◆ **Problem details**: Pull every line containing "proposal" out of the listing below.

---------- Data for this task ----------

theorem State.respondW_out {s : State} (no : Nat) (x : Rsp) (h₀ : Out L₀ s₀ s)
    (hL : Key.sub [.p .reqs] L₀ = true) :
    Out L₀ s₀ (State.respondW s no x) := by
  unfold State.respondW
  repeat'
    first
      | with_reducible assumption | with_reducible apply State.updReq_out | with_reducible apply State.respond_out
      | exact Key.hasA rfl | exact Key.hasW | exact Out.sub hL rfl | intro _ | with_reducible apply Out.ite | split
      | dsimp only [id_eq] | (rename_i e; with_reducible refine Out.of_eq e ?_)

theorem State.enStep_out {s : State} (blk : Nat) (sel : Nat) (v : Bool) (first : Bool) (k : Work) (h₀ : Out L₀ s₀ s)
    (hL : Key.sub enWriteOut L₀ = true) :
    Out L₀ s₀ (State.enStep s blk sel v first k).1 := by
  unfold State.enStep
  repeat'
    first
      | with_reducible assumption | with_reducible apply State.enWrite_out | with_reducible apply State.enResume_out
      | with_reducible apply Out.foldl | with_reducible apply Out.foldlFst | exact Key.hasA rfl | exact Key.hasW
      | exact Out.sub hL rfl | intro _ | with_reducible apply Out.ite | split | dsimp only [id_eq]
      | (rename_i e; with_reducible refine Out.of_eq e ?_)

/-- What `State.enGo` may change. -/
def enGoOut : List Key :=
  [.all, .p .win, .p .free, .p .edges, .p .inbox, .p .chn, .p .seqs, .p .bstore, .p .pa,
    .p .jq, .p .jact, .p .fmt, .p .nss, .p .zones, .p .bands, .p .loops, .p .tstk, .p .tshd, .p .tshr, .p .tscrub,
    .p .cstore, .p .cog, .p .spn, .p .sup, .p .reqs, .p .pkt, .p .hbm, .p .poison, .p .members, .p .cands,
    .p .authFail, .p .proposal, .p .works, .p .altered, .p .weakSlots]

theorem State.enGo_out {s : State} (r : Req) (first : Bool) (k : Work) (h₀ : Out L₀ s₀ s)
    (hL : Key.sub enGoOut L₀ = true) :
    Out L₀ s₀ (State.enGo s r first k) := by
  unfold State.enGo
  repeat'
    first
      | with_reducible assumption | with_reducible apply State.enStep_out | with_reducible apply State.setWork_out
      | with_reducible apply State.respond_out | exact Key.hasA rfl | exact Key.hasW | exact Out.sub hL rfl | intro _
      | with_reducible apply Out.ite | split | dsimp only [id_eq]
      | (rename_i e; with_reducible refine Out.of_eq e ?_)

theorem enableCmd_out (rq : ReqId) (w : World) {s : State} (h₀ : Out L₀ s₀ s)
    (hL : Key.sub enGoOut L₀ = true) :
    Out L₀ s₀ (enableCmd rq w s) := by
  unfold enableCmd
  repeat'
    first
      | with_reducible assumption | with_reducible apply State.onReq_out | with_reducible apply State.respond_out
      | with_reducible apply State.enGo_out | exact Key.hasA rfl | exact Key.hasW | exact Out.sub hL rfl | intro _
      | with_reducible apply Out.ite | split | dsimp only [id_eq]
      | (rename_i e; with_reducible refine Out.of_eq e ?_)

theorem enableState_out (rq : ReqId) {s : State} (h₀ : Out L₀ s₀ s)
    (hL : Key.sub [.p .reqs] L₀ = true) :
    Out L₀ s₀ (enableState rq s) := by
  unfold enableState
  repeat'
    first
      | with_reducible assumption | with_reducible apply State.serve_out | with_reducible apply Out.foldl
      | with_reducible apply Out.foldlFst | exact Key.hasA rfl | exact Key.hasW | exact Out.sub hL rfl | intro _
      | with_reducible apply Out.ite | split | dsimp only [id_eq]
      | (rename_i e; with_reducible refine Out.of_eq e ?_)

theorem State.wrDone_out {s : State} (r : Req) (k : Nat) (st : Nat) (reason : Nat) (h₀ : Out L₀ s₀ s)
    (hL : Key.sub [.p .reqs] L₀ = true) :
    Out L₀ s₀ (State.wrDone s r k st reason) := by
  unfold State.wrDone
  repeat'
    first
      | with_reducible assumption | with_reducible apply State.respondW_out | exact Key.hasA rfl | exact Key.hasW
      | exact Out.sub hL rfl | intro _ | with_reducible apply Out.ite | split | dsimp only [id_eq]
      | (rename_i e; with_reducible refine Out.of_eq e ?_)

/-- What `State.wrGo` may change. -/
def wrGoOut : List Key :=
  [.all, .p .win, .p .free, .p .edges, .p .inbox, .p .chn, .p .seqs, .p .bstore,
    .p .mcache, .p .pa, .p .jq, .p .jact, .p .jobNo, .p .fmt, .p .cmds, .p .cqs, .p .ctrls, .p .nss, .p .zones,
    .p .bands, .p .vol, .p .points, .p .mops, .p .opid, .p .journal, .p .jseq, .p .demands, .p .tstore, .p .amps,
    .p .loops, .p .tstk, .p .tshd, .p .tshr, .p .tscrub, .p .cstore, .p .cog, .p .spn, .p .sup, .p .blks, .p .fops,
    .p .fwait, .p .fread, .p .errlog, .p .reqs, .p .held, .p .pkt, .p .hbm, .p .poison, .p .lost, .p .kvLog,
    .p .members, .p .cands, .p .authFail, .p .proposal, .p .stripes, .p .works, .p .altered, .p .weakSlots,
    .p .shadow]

----------

◆ **Final answer**:
    .p .authFail, .p .proposal, .p .works, .p .altered, .p .weakSlots]
    .p .members, .p .cands, .p .authFail, .p .proposal, .p .stripes, .p .works, .p .altered, .p .weakSlots,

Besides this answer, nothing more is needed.